6:23 pm   

Collar Safety

November 5, 2000

Hi Everyone,

The following are collar safety tips offered by volunteer/adopters Karen Sindall and Maria Ruth as well as other dog lovers. (If you have a tip, email Robin at tierneydog@yahoo.com)

Collar Safety

* Make sure ID and other tags are attached to the flat buckle collar, which stays on the dog.

* Make sure this collar is well-fitted; two-fingers snug is a good general rule. A dog can slip his head out of a loose collar when you need it most -- such as when catching a dog trying to bolt out of a door or lunge aggressively at another dog, cat or person. Also, a dog can get a paw stuck in a loose collar, then panic, which can lead to injury or strangulation.

* Check collar fit every few days. Some collars can stretch and thus need readjusting. Or the dog's neck might grow a bit, requiring readjustment.

* Don't attach tags to training collars such as choker/metal link or slip collars. Also, these collars should not be left on dogs; they are to be used only during training sessions or walks. Otherwise, they can get caught on a fence or drawer handle or other protruding object, causing injury to the dog. Training collars can also slip off when not in use.

* For people who have two or more dogs -- adjustable collars can be problem because one dog might yank on the other's adjustable collar, tightening it to the point of danger.

* There have been instances of dogs getting a tag or collar caught in the wires of a crate; if the dog panics or gets caught up by the neck, injury and strangulation can result. The risk of such a situation occurring is reduced if the collar is fitted snugly (see above).

A slight majority of trainers and dog handlers interviewed for this article noted that they always have collars/ID on their dogs except when bathing them, because the risk of a dog getting loose without ID and winding up in a pound is greater than a dog being strangled by a collar. However, strangulation is a tragedy no matter what the frequency, so some people remove the collar when crating their dogs. Place the collar in a handy location right by the crate, but don't lay it on the crate or the dog might pull it into the crate.

Important: if removing a collar during crating, immediately put the collar back on as soon as the dog is removed from the crate.

* Two trainer/handlers use rolled collars when crating their dogs unsupervised. They explained that if the collars get caught on something, the dog can break-away. (The part where the buckle attaches is weaker and can be broken.)

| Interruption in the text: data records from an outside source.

theorem execEnterMode_touch {W0 : List Nat} {s0 s : State} (h0 : Touch W0 s0 s) (hW : Sub execEnterMode_cells W0) (h : PdHeader) (svid : Nat) (pos : Nat) :
    TouchOut W0 s0 (execEnterMode h svid pos s) := by
  have c_State_pdIncoming : Sub State.pdIncoming_cells W0 := Sub.trans (Sub.of rfl) hW
  have c_State_vdmAnswer : Sub State.vdmAnswer_cells W0 := Sub.trans (Sub.of rfl) hW
  have c_State_svcModeStart : Sub State.svcModeStart_cells W0 := Sub.trans (Sub.of rfl) hW
  unfold execEnterMode
  repeat' first
    | with_reducible assumption
    | with_reducible refine TouchOut.next ?_
    | (extract_lets +onlyGivenNames xx; guard_hyp xx : State := _; refine Touch.cut (x := xx) ?_ ?_; (on_goal 2 => (intro hh; (try clear_value xx); revert xx; intro _ _)); any_goals (revert xx; intro _))
    | (extract_lets +onlyGivenNames xx; (try clear_value xx); revert xx; intro _)
    | with_reducible refine State.pdIncoming_touch ?_ c_State_pdIncoming _ _ ?_
    | with_reducible refine State.vdmAnswer_touch ?_ c_State_vdmAnswer _ _ _ _ _
    | with_reducible refine State.svcModeStart_touch ?_ c_State_svcModeStart
    | with_reducible refine Touch.ite ?_ ?_
    | with_reducible intro _ _

def execExitMode_cells : List Nat :=
  [0x2, 0x6, 0xa01, 0xa32, 0xb00, 0xb01, 0xb02, 0xb14, 0xb15, 0xb16, 0xb17, 0xb18, 0xb30, 0xc30, 0xc34, 0x1404,
   0x1405, 0x1407, 0x140c, 0x140f, 0x1412, 0x1413, 0x1418]

theorem execExitMode_touch {W0 : List Nat} {s0 s : State} (h0 : Touch W0 s0 s) (hW : Sub execExitMode_cells W0) (h : PdHeader) (svid : Nat) (pos : Nat) :
    TouchOut W0 s0 (execExitMode h svid pos s) := by
  have c_State_pdIncoming : Sub State.pdIncoming_cells W0 := Sub.trans (Sub.of rfl) hW
  have c_State_vdmAnswer : Sub State.vdmAnswer_cells W0 := Sub.trans (Sub.of rfl) hW
  have c_State_svcModeEnd : Sub State.svcModeEnd_cells W0 := Sub.trans (Sub.of rfl) hW
  unfold execExitMode
  repeat' first
    | with_reducible assumption
    | with_reducible refine TouchOut.next ?_
    | (extract_lets +onlyGivenNames xx; guard_hyp xx : State := _; refine Touch.cut (x := xx) ?_ ?_; (on_goal 2 => (intro hh; (try clear_value xx); revert xx; intro _ _)); any_goals (revert xx; intro _))
    | (extract_lets +onlyGivenNames xx; (try clear_value xx); revert xx; intro _)
    | with_reducible refine State.pdIncoming_touch ?_ c_State_pdIncoming _ _ ?_
    | with_reducible refine State.vdmAnswer_touch ?_ c_State_vdmAnswer _ _ _ _ _
    | with_reducible refine State.svcModeEnd_touch ?_ c_State_svcModeEnd _
    | with_reducible refine Touch.ite ?_ ?_
    | with_reducible intro _ _

def execHardResetRx_cells : List Nat :=
  [0x2, 0x6, 0xa01, 0xa32, 0xb00, 0xb01, 0xb02, 0xb14, 0xb15, 0xb16, 0xb17, 0xb18, 0xb30, 0xc30, 0xc34, 0x1402,
   0x1404, 0x1405, 0x1407, 0x140c, 0x140f, 0x1412, 0x1413, 0x1418]

theorem execHardResetRx_touch {W0 : List Nat} {s0 s : State} (h0 : Touch W0 s0 s) (hW : Sub execHardResetRx_cells W0) :
    TouchOut W0 s0 (execHardResetRx s) := by
  have c_State_fresh : Sub State.fresh_cells W0 := Sub.trans (Sub.of rfl) hW
  have c_State_pdHardReset : Sub State.pdHardReset_cells W0 := Sub.trans (Sub.of rfl) hW
  unfold execHardResetRx
  repeat' first
    | with_reducible assumption
    | with_reducible refine TouchOut.next ?_
    | with_reducible refine State.fresh_touch ?_ c_State_fresh
    | with_reducible refine State.pdHardReset_touch ?_ c_State_pdHardReset _ _
    | with_reducible refine State.when_touch ?_ _ _ ?_
    | with_reducible intro _ _

def execPdSenderResponseTimeout_cells : List Nat :=
  [0x2, 0x6, 0xa01, 0xa32, 0xb00, 0xb01, 0xb02, 0xb14, 0xb15, 0xb16, 0xb17, 0xb18, 0xb30, 0xc30, 0xc34, 0x1404,
   0x1405, 0x1407, 0x140c, 0x140f, 0x1412, 0x1413, 0x1418]

theorem execPdSenderResponseTimeout_touch {W0 : List Nat} {s0 s : State} (h0 : Touch W0 s0 s) (hW : Sub execPdSenderResponseTimeout_cells W0) :
    TouchOut W0 s0 (execPdSenderResponseTimeout s) := by
  have c_State_pdSendHardReset : Sub State.pdSendHardReset_cells W0 := Sub.trans (Sub.of rfl) hW
  have w1412 : 0x1412 ∈ W0 := hW.mem rfl
  unfold execPdSenderResponseTimeout
  repeat' first
    | with_reducible assumption
    | with_reducible refine TouchOut.next ?_
    | (extract_lets +onlyGivenNames xx; (try clear_value xx); revert xx; intro _)
    | with_reducible refine State.pdSendHardReset_touch ?_ c_State_pdSendHardReset _
    | with_reducible refine State.when_touch ?_ _ _ ?_
    | with_reducible refine Touch.ite ?_ ?_
    | with_reducible intro _ _
    | split
    | with_reducible refine Touch.update ?_

def execPdSinkWaitCapTimeout_cells : List Nat :=
  [0x2, 0x6, 0xa01, 0xa32, 0xb00, 0xb01, 0xb02, 0xb14, 0xb15, 0xb16, 0xb17, 0xb18, 0xb30, 0xc30, 0xc34, 0x1404,
   0x1405, 0x1407, 0x140c, 0x140f, 0x1412, 0x1413, 0x1418]

theorem execPdSinkWaitCapTimeout_touch {W0 : List Nat} {s0 s : State} (h0 : Touch W0 s0 s) (hW : Sub execPdSinkWaitCapTimeout_cells W0) :
    TouchOut W0 s0 (execPdSinkWaitCapTimeout s) := by
  have c_State_pdSendHardReset : Sub State.pdSendHardReset_cells W0 := Sub.trans (Sub.of rfl) hW
  unfold execPdSinkWaitCapTimeout
  repeat' first
    | with_reducible assumption
    | with_reducible refine TouchOut.next ?_
    | with_reducible refine State.pdSendHardReset_touch ?_ c_State_pdSendHardReset _
    | with_reducible refine State.when_touch ?_ _ _ ?_
    | with_reducible intro _ _

def execPdPsTransitionTimeout_cells : List Nat :=
  [0x2, 0x6, 0xa01, 0xa32, 0xb00, 0xb01, 0xb02, 0xb14, 0xb15, 0xb16, 0xb17, 0xb18, 0xb30, 0xc30, 0xc34, 0x1404,
   0x1405, 0x1407, 0x140c, 0x140f, 0x1412, 0x1413, 0x1418]

theorem execPdPsTransitionTimeout_touch {W0 : List Nat} {s0 s : State} (h0 : Touch W0 s0 s) (hW : Sub execPdPsTransitionTimeout_cells W0) :
    TouchOut W0 s0 (execPdPsTransitionTimeout s) := by
  have c_State_pdSendHardReset : Sub State.pdSendHardReset_cells W0 := Sub.trans (Sub.of rfl) hW
  unfold execPdPsTransitionTimeout
  repeat' first
    | with_reducible assumption
    | with_reducible refine TouchOut.next ?_
    | with_reducible refine State.pdSendHardReset_touch ?_ c_State_pdSendHardReset _
    | with_reducible refine State.when_touch ?_ _ _ ?_
    | with_reducible intro _ _

def State.pdUnanswered_cells : List Nat :=
  [0x2, 0x6, 0xa01, 0xa32, 0xb00, 0xb01, 0xb02, 0xb14, 0xb15, 0xb16, 0xb17, 0xb18, 0xb30, 0xb31, 0xc30, 0xc34, 0x1404,
   0x1405, 0x1407, 0x140c, 0x140f, 0x1412, 0x1413, 0x1418]

theorem State.pdUnanswered_touch {W0 : List Nat} {s0 s : State} (h0 : Touch W0 s0 s) (hW : Sub State.pdUnanswered_cells W0) (m : PdMsg) :
    Touch W0 s0 (State.pdUnanswered s m) := by
  have c_State_pdSendHardReset : Sub State.pdSendHardReset_cells W0 := Sub.trans (Sub.of rfl) hW
  have c_State_pdSoftReset : Sub State.pdSoftReset_cells W0 := Sub.trans (Sub.of rfl) hW
  have wb31 : Writes W0 R.PD_RETRYFAIL := Or.inl (hW.mem rfl)
  have w1412 : 0x1412 ∈ W0 := hW.mem rfl
  unfold State.pdUnanswered
  repeat' first
    | with_reducible assumption
    | (extract_lets +onlyGivenNames xx; guard_hyp xx : State := _; refine Touch.cut (x := xx) ?_ ?_; (on_goal 2 => (intro hh; (try clear_value xx); revert xx; intro _ _)); any_goals (revert xx; intro _))
    | (extract_lets +onlyGivenNames xx; (try clear_value xx); revert xx; intro _)
    | with_reducible refine State.pdSendHardReset_touch ?_ c_State_pdSendHardReset _
    | with_reducible refine State.pdSoftReset_touch ?_ c_State_pdSoftReset
    | with_reducible refine State.bump_touch ?_ _ _ ?_
    | with_reducible refine Touch.ite ?_ ?_
    | with_reducible refine Touch.update ?_

def execPdReceiveTimeout_cells : List Nat :=
  [0x2, 0x6, 0xa01, 0xa32, 0xb00, 0xb01, 0xb02, 0xb14, 0xb15, 0xb16, 0xb17, 0xb18, 0xb30, 0xb31, 0xc30, 0xc34, 0x1404,
   0x1405, 0x1407, 0x140c, 0x140f, 0x1412, 0x1413, 0x1418]

theorem execPdReceiveTimeout_touch {W0 : List Nat} {s0 s : State} (h0 : Touch W0 s0 s) (hW : Sub execPdReceiveTimeout_cells W0) :
    TouchOut W0 s0 (execPdReceiveTimeout s) := by
  have c_State_pdUnanswered : Sub State.pdUnanswered_cells W0 := Sub.trans (Sub.of rfl) hW
  unfold execPdReceiveTimeout
  repeat' first
    | with_reducible assumption
    | with_reducible refine TouchOut.next ?_
    | with_reducible refine State.pdUnanswered_touch ?_ c_State_pdUnanswered _
    | with_reducible refine State.when_touch ?_ _ _ ?_
    | with_reducible refine Touch.ite ?_ ?_
    | with_reducible intro _ _
    | split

* Use a pan and/or thick pad to fully cover the floor of a wire crate so that the dog can't catch collar or toes in the bottom grids.

* Make sure that a dog always has on a collar and ID whenever she has freedom inside the home. Anything can happen, from the wind blowing open a door to a house guest holding a door open to a new dog getting out a window. If the dog has ID on the collar, there is an immensely greater chance that a neighbor or shelter will be able to locate the owner. Microchipping is highly recommended, but it is not a substitute for standard ID, because most people and some shelters don't check for chips. Tattooing the inner thigh is another good ID strategy. Another alternative is the kind of collar with the address/phone number stamped right on the collar.